论文标题
超越奖励:离线多基因行为分析的层次结构观点
Beyond Rewards: a Hierarchical Perspective on Offline Multiagent Behavioral Analysis
论文作者
论文摘要
每年,专家级的性能都在越来越复杂的多种域中达到,其中值得注意的例子包括GO,扑克和Starcraft II。这种快速的进步伴随着相应的需求,以更好地了解这种代理如何达到这种绩效,以实现其安全的部署,确定局限性并揭示其改善它们的潜在手段。在本文中,我们从以性能为中心的多种学习中退后一步,而是将注意力转向代理行为分析。我们介绍了一种模型 - 反应方法,用于在多型域中发现行为簇,并使用变分推断来学习关节和本地代理水平的行为层次结构。

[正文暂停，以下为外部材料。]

/-- A resident block (R142 to R148), with the clock at which its launch ends (R146). -/
structure Block where
  core : Nat
  ctx : Nat
  grid : Nat
  bid : Nat
  cluster : Nat
  rank : Nat
  desc : KDesc
  phases : List Nat
  slots : List Nat
  regBase : Nat
  scrBase : Nat
  launching : Bool
  readyAt : Nat
  discarding : Bool
  bars : Vector Bar 16
  tickets : Vector Nat 4
  lscope : Vector (AMap Nat) 4
  lfault : Vector (Option LRec) 4
  lwatch : Vector (Option LRec) 4
  rings : AMap Ring
  holders : AMap Nat
  energy : BitVec 64
  deriving DecidableEq, Repr

/-- A resident cluster: its blocks by rank, whether it straddles a die pair (R141), and the cluster barriers of its
halves: half h, index i at 8 h + i (R303). -/
structure Cluster where
  ctx : Nat
  grid : Nat
  index : Nat
  cldim : Nat
  split : Bool
  blocks : List Nat
  bars : Vector Bar 16
  deriving DecidableEq, Repr

/-- The grid states of R149. -/
inductive GridState where
  | dispatching | resident | cancelling | ended
  deriving DecidableEq, Repr

/-- A kernel node's grid (R149), with its measured clocks (R126); of its next cluster, whether it has been offered, the clocks for which
it has been on offer since, and of its reservation the clock and the cores (R140). -/
structure Grid where
  graph : Nat
  node : Nat
  lseq : BitVec 64
  ctx : Nat
  die : Nat
  prio : Nat
  fired : Nat
  desc : KDesc
  phases : List Nat
  state : GridState
  nextCluster : Nat
  tried : Bool
  waited : Nat
  resClk : Nat
  reserved : List Nat
  started : Bool
  clocks : Nat
  busy : AMap (Nat × Nat)
  deriving DecidableEq, Repr

/-! ### Cores (01) -/

/-- An accumulator slot's table entry (R281). -/
structure AccSlot where
  used : Bool
  part : Nat
  cls : Nat
  first : Nat
  binds : Nat
  block : Nat
  deriving DecidableEq, Repr

/-- An accumulator instruction accepted and not yet complete (R289): what it does to the slots of its tile. -/
inductive AccWork where
  /-- `mma`: M, N, whether the tile element starts at +0, NBV, and for each row i and column j the operand rows. -/
  | mma (m n : Nat) (z neg : Bool) (nbv : Nat) (a b : List (List XVal))
  | azero
  | ald (row col : Nat) (vals : List (List Nat))
  | apatch (i j : Nat) (v : Nat)
  /-- `aget` of element (i, j) into scalar register d. -/
  | aget (i j d : Nat)
  /-- `ast` of the strip from row and column on into vector registers from d on. -/
  | ast (row col d : Nat)
  /-- `rqnt`, or `rqntt` with `cols`: element type, factor and clip, the first row or column, blocks, and the first register. -/
  | requant (cols : Bool) (et : Nat) (f clip : XVal) (n nb d : Nat)
  deriving DecidableEq, Repr

/-- An accepted accumulator instruction: its group, the class of its tile and the tile's slots by part (R289). -/
structure AccOp where
  agent : Nat
  cls : Nat
  first : Nat
  work : AccWork
  deriving DecidableEq, Repr

/-- The fields of a lace table entry (R262). -/
structure LEntry where
  kind : Nat
  srcsp : Bool
  dstsp : Bool
  et : Nat
  conv : Nat
  scope : Nat
  zord : Bool
  tr : Bool
  zlog : Nat
  ringen : Bool
  ring : Nat
  mcast : Nat
  rsv : Bool
  src : BitVec 64
  dst : BitVec 64
  size : Vector Nat 4
  sstr : Vector Int 4
  dstr : Vector Int 4
  aux : BitVec 64
  deriving DecidableEq, Repr

/-- A Lacer command (R261, R271): its place in the order of acceptance, its block, ticket, the group that issued it, the units done, the
tiles held, the bytes moved (R401), the bytes packed for a ring (R266), the watchpoint its next unit passes unchecked (R389), the first
clock of that unit, and the fault that it is to end with once its writes are released (R267, R271). -/
structure LCmd where
  seq : Nat
  block : Nat
  ticket : Nat
  agent : Nat
  user : Bool
  entry : LEntry
  unit : Nat
  tiles : List Nat
  moved : Nat
  packed : List Nat
  pass : Option Nat
  nextClk : Nat
  cancelled : Bool
  failed : Option (Nat × Nat)
  deriving DecidableEq, Repr

/-- A sector held in L1 with its fill clock (R222, R227), and the line of the pool that holds it, in units of 256 bytes (R145). -/
structure L1Sector where
  data : Nat
  fillClk : Nat
  line : Nat
  deriving DecidableEq, Repr

/-- A leaf held in a TLB (R352). -/
structure TlbEntry where
  ctx : Nat
  va : Nat
  level : Nat
  leaf : BitVec 64
  deriving DecidableEq, Repr

/-- A core's trace segment (R397): bytes written, the clock of the last packet, packets since SYNC; the packets buffered, each of one word
or two, and the number of those lost. -/
structure Trace where
  wptr : Nat
  lastClk : Nat
  since : Nat
  synced : Bool
  buf : List (BitVec 64 × Option (BitVec 64))
  lost : Nat
  deriving DecidableEq, Repr

/-- A core (R16, R17), with the cuts RB', SB' that re-cuts in progress write and the clock of each (07 R145), the sectors that hold its miss-status entries (11 R226),
the counters of R399, the clock that they count from, the energy count of R191, and the counters latched at a tick with the address that
their record is still to be written to (R400), and the poisoned 64-byte sectors of its pool and elements of its accumulator memory (22
R405, R406). -/
structure Core where
  rb : Nat
  sb : Nat
  lb : Nat
  werr : Bool
  recut : List (Nat × Nat × Nat)
  scr : List Host.Cell
  l1 : AMap L1Sector
  missing : List Nat
  acc : AMap Nat
  slots : Vector AccSlot 32
  accQ : List AccOp
  lacers : Vector (List LCmd) 4
  ctr : Vector (BitVec 64) 64
  trace : Trace
  tlb : List TlbEntry
  lastCtx : Option Nat
  energy : BitVec 64
  since : BitVec 64
  latch : Option (Nat × Nat)
  scrPoison : List Nat
  accPoison : List Nat
  deriving DecidableEq, Repr

/-! ### Contexts and queues (04, 05) -/

/-- The context states of R90. -/
inductive CState where
  | destroyed | created | loaded | running | draining | parking | parked | faulted | resetting
  deriving DecidableEq, Repr

/-- A monitor as the part holds it (R315), with the object it is bound to. -/
structure Mon where
  fmt : Nat
  delta : Bool
  action : Nat
  en : Bool
  offset : Nat
  stride : Nat
  base : Nat
  limit : Nat
  ref : BitVec 64
  babs : BitVec 64
  brel : BitVec 64
  status : BitVec 64
  last : BitVec 64
  bound : Option Nat
  deriving DecidableEq, Repr

/-- What the core record of a parked context holds of a block, beside its pages (R98): the block and the CORE.PART, bindings,
tiles, Lacer commands and cluster of it. -/
structure SavedBlock where
  id : Nat
  block : Block
  cluster : Cluster
  part : Nat × Nat × Nat
  slots : List (Nat × AccSlot)
  cmds : List (Nat × LCmd)
  groups : List Group
  deriving DecidableEq, Repr

/-- A context (R90 to R101), with the dump in progress: its base and the clock of its start (21 R396), and
whether tier 2 has shut the window accesses of its groups off (01 R32). -/
structure Ctx where
  state : CState
  nbv : Nat
  pinVariant : Bool
  levels : Nat
  ptroot : Nat
  savepa : Nat
  tvec : BitVec 64
  cvec : BitVec 64
  spill : BitVec 64
  montab : BitVec 64
  wptab : BitVec 64
  d1 : Nat
  d2 : Nat
  bwdog : Nat
  vwait : Nat
  seed0 : BitVec 64
  gen : BitVec 64
  fcause : BitVec 8
  fdetail : BitVec 56
  active : Bool
  dcnt : Nat
  mons : Vector Mon 16
  wps : Vector (Option Wp) 16
  bcast : Bool
  noFire : Bool
  resumeDue : Bool
  dumping : Option (Nat × BitVec 64)
  sealed : Bool
  saved : List SavedBlock
  restoring : Bool
  deriving DecidableEq, Repr

/-- The queue states of R104. -/
inductive QState where
  | closed | idle | watching | active | draining | paused | faulted
  deriving DecidableEq, Repr

/-- A queue (R104): the latched header, the entry taken and not complete, the graph that it launches (R109), and whether a DRAIN waits for
TAIL to be read at a host (R112). -/
structure Queue where
  state : QState
  prio : Nat
  ctx : Nat
  ring : BitVec 64
  log2n : Nat
  head : BitVec 64
  done : BitVec 64
  fcode : BitVec 8
  dlimit : BitVec 56
  tailpa : Nat
  tail : BitVec 64
  eff : Nat
  waitClk : Nat
  entry : Option (BitVec 64 × BitVec 64 × BitVec 64)
  flying : Option Nat
  drainDue : Bool
  deriving DecidableEq, Repr

/-! ### Graphs (06) -/

/-- A node of a running graph (R115), with what its firing waits for; `starting` holds the values that its firing has read while its work is
still to be started (R120). -/
structure Node where
  kind : Nat
  state : Nat
  policy : Nat
  idem : Bool
  early : Bool
  nvar : Nat
  vsel : Nat
  rbudget : Nat
  rused : Nat
  status : Nat
  fdom : Nat
  prio : Nat
  povr : Bool
  toksent : Bool
  walked : Bool
  need : Nat
  haveTok : Nat
  succs : List Nat
  payload : BitVec 64
  vars : Vector (BitVec 64) 4
  times : Vector Nat 4
  lseq : BitVec 64
  tFire : Nat
  wlink : Nat
  cores : Nat
  accs : Nat
  readyClk : Nat
  raised : Nat
  waited : Nat
  limit : Nat
  grid : Option Nat
  child : Option Nat
  engine : Option Nat
  ending : Option Nat
  starting : Option (List Nat)
  work : Vector (BitVec 64) 4
  watchPa : Nat
  deriving DecidableEq, Repr

/-- A running graph (R114, R119), with the first clock of its next cone visit (R130), the failed nodes whose HALT_GRAPH action is due
(R124, R129), COMPL and CVAL of the queue entry that launched it (05 R105), and whether COMPLETION has been written (R120). -/
structure Graph where
  va : BitVec 64
  ctx : Nat
  die : Nat
  queue : Option Nat
  parent : Option (Nat × Nat)
  depth : Nat
  prio : Nat
  fdom : Nat
  cores : Nat
  accs : Nat
  regions : List Nat
  nodesVa : BitVec 64
  state : Nat
  completion : BitVec 64
  failed : Nat
  whead : Nat
  wtail : Nat
  wact : Bool
  visitClk : Nat
  halts : List Nat
  halted : Bool
  cancelled : Bool
  admitted : Nat
  compl : BitVec 64
  cval : BitVec 64
  told : Bool
  nodes : List Node
  deriving DecidableEq, Repr

/-- A Marionette's distributor and queue arbiter (R139, R110), with the first clocks at which it may fire, offer, admit and make a cone
visit again. The cursor of its offers is the grid that it offered last in this pass and those that followed it then (none: the pass begins). -/
structure Die where
  cursor : List Nat
  lastQueue : Nat
  fireClk : Nat
  offerClk : Nat
  admitClk : Nat
  visitClk : Nat
  deriving DecidableEq, Repr

/-! ### Memory traffic (11, 19) -/

/-- What an atomic or reduction store does to its location (R255, R258). -/
inductive AtomOp where
  | add | and | or | xor | min | max | minu | maxu | exch | cas | fadd | cell
  deriving DecidableEq, Repr

/-- A write on its way to its home slice (R227, R365): a store, or a reduction store with its operation and format. The writes of one
instruction carry one `tie`, and those of one vector store to one sector are performed together (R225); 0 ties to nothing. The groups in
`seen` have read it in L1 (R228). -/
structure PendWrite where
  agent : Nat
  core : Nat
  ctx : Nat
  va : Nat
  pa : Nat
  size : Nat
  data : Nat
  red : Option (AtomOp × Nat)
  tie : Nat
  seen : List Nat
  deriving DecidableEq, Repr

我们的框架没有对代理的基本学习算法的假设,不需要访问其潜在状态或政策,也不需要使用离线观察数据进行培训。 We illustrate the effectiveness of our method for enabling the coupled understanding of behaviors at the joint and local agent level, detection of behavior changepoints throughout training, discovery of core behavioral concepts, demonstrate the approach's scalability to a high-dimensional multiagent MuJoCo control domain, and also illustrate that the approach can disentangle previously-trained policies in OpenAI's hide-and-seek domain.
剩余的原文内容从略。